◆ **TASK GOAL**: Find the lines below in which the string "ergIn" occurs. Copy each one.

◆ **RECORD EXTRACTS**:
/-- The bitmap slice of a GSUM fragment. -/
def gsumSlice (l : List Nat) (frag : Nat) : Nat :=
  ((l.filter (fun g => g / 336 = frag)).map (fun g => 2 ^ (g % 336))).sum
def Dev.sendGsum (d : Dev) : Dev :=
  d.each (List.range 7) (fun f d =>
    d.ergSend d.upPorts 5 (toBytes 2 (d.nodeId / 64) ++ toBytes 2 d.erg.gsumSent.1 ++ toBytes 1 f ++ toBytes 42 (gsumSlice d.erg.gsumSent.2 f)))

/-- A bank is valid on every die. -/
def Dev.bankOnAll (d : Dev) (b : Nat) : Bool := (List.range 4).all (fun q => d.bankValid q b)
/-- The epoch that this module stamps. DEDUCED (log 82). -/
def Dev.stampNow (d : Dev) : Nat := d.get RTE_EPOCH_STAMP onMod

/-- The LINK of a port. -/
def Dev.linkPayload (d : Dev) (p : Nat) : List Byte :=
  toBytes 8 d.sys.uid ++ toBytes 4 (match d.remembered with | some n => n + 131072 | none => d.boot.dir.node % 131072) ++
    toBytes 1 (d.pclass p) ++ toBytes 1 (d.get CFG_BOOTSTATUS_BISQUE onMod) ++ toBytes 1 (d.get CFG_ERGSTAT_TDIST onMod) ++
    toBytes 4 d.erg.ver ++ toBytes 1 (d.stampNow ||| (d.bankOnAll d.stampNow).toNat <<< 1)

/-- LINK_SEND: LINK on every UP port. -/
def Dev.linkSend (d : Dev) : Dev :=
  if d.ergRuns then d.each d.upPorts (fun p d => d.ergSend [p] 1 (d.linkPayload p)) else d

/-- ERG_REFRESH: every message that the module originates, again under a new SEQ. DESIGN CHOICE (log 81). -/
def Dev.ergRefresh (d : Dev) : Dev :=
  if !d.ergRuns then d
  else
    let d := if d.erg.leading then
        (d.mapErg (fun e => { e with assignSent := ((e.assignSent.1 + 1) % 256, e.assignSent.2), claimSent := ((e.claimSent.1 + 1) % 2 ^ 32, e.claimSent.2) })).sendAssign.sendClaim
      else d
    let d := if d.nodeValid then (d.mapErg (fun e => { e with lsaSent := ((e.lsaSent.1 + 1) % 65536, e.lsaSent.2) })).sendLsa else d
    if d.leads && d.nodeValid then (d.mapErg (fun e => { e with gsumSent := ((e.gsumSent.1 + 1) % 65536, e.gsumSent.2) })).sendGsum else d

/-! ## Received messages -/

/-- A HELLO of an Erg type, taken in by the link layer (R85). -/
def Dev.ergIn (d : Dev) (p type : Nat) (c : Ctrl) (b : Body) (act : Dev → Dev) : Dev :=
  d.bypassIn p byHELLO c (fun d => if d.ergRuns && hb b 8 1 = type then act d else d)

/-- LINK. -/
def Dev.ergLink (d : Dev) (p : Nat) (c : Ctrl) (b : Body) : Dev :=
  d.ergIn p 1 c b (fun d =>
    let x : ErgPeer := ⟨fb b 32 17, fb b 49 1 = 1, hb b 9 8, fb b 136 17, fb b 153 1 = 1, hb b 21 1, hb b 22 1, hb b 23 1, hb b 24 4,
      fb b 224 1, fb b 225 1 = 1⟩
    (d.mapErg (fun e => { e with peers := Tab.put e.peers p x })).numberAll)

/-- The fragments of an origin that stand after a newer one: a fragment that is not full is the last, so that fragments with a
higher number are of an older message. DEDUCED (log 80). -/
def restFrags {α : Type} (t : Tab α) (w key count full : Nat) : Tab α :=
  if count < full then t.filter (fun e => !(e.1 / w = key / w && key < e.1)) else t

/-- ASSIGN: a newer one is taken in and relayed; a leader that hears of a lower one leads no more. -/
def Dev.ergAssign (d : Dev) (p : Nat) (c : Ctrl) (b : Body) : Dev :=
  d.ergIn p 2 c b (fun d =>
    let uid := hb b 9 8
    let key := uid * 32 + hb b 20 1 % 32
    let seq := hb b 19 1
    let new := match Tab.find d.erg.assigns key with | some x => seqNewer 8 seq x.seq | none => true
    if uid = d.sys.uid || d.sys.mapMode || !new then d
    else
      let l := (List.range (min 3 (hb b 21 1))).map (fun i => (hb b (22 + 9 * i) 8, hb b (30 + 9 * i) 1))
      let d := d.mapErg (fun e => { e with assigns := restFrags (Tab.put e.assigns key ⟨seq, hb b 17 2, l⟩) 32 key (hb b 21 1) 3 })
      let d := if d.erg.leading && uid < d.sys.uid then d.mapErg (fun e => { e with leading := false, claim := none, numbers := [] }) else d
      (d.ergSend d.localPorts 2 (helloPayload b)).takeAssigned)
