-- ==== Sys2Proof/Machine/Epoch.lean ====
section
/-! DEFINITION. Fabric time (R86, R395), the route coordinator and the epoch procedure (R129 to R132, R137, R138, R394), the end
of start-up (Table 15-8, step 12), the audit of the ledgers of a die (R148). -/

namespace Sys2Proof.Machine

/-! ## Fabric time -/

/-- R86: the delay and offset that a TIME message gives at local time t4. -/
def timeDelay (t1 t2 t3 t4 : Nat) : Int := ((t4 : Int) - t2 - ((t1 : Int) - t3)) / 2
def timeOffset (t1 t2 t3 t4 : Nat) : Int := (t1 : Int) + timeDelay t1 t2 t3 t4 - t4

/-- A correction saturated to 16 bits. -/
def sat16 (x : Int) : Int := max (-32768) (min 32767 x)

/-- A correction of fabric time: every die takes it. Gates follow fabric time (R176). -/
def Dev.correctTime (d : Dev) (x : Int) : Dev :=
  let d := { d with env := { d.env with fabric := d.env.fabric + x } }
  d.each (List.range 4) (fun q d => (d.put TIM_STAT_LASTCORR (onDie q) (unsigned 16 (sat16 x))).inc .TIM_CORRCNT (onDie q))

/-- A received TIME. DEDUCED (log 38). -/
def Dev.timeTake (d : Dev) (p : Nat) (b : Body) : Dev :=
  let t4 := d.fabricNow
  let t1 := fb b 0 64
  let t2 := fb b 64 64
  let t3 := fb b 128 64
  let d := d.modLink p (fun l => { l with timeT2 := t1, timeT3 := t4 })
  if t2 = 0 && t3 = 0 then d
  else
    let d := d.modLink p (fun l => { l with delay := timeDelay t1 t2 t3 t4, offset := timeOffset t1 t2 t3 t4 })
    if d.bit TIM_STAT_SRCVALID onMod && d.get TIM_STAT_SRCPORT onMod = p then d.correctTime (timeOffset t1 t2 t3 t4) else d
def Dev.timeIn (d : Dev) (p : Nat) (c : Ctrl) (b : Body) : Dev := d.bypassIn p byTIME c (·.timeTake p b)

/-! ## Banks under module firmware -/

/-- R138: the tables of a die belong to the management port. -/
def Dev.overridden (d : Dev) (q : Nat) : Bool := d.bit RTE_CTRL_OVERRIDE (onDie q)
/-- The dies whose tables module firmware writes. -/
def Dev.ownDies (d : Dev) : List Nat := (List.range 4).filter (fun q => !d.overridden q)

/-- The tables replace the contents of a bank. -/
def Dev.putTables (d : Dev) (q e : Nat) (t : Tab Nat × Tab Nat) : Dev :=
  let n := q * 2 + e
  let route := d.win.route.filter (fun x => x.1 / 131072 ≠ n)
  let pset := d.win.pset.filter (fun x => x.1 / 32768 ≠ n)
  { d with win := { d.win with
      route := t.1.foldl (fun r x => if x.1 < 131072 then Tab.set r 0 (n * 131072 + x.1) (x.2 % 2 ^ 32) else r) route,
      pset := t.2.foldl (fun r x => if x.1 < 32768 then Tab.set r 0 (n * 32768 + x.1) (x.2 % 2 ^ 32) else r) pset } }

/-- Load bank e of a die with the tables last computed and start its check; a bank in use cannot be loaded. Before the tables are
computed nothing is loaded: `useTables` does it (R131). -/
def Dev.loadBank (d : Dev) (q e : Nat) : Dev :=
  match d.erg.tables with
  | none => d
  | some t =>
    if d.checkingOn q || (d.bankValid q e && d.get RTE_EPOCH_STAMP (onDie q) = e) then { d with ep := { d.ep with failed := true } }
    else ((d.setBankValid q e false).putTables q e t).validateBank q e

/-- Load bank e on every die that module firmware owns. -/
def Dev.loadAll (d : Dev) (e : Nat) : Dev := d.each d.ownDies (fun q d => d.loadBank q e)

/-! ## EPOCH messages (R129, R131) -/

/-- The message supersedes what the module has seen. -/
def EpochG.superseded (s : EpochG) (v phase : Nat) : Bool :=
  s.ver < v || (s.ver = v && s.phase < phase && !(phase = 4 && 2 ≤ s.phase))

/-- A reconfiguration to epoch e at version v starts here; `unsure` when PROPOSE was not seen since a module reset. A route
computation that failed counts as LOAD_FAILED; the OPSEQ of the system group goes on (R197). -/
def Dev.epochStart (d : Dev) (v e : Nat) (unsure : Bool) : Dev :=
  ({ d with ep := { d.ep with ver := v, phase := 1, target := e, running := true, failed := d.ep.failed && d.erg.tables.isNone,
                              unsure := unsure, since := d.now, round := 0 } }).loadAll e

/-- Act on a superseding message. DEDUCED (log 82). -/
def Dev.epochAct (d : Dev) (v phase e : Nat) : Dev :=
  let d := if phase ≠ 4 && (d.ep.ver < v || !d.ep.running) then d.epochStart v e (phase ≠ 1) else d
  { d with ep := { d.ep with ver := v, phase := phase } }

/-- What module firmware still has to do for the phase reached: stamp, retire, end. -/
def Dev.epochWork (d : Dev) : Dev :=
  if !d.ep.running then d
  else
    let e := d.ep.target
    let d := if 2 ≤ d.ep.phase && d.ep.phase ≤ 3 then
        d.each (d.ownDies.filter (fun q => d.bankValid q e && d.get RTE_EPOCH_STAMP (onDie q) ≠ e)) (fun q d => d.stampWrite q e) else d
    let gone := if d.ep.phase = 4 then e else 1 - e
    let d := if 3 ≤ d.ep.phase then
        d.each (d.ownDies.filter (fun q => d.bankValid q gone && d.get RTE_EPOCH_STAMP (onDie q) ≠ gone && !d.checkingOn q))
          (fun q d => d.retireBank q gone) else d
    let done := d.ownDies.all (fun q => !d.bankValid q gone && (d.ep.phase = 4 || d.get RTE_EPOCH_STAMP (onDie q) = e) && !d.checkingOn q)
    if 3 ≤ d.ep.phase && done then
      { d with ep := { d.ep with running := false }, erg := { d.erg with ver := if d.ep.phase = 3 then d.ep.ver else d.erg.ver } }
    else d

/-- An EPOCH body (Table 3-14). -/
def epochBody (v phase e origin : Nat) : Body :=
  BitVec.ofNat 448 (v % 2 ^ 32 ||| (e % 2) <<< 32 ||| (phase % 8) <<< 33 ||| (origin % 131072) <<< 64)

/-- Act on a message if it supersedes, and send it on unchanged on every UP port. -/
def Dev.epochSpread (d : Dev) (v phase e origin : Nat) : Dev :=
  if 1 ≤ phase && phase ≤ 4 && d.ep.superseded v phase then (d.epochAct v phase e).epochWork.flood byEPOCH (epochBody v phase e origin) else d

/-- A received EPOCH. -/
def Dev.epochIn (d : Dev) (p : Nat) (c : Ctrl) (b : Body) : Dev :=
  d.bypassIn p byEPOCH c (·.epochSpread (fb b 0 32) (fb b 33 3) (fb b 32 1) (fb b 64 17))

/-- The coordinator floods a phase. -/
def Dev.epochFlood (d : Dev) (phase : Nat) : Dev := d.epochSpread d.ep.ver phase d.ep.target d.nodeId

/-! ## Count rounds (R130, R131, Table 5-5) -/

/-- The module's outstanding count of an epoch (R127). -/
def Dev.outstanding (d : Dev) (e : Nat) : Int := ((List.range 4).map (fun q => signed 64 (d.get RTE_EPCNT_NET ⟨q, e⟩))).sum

◆ **RESPONSE AREA**:
def Dev.ergIn (d : Dev) (p type : Nat) (c : Ctrl) (b : Body) (act : Dev → Dev) : Dev :=
  d.ergIn p 1 c b (fun d =>
  d.ergIn p 2 c b (fun d =>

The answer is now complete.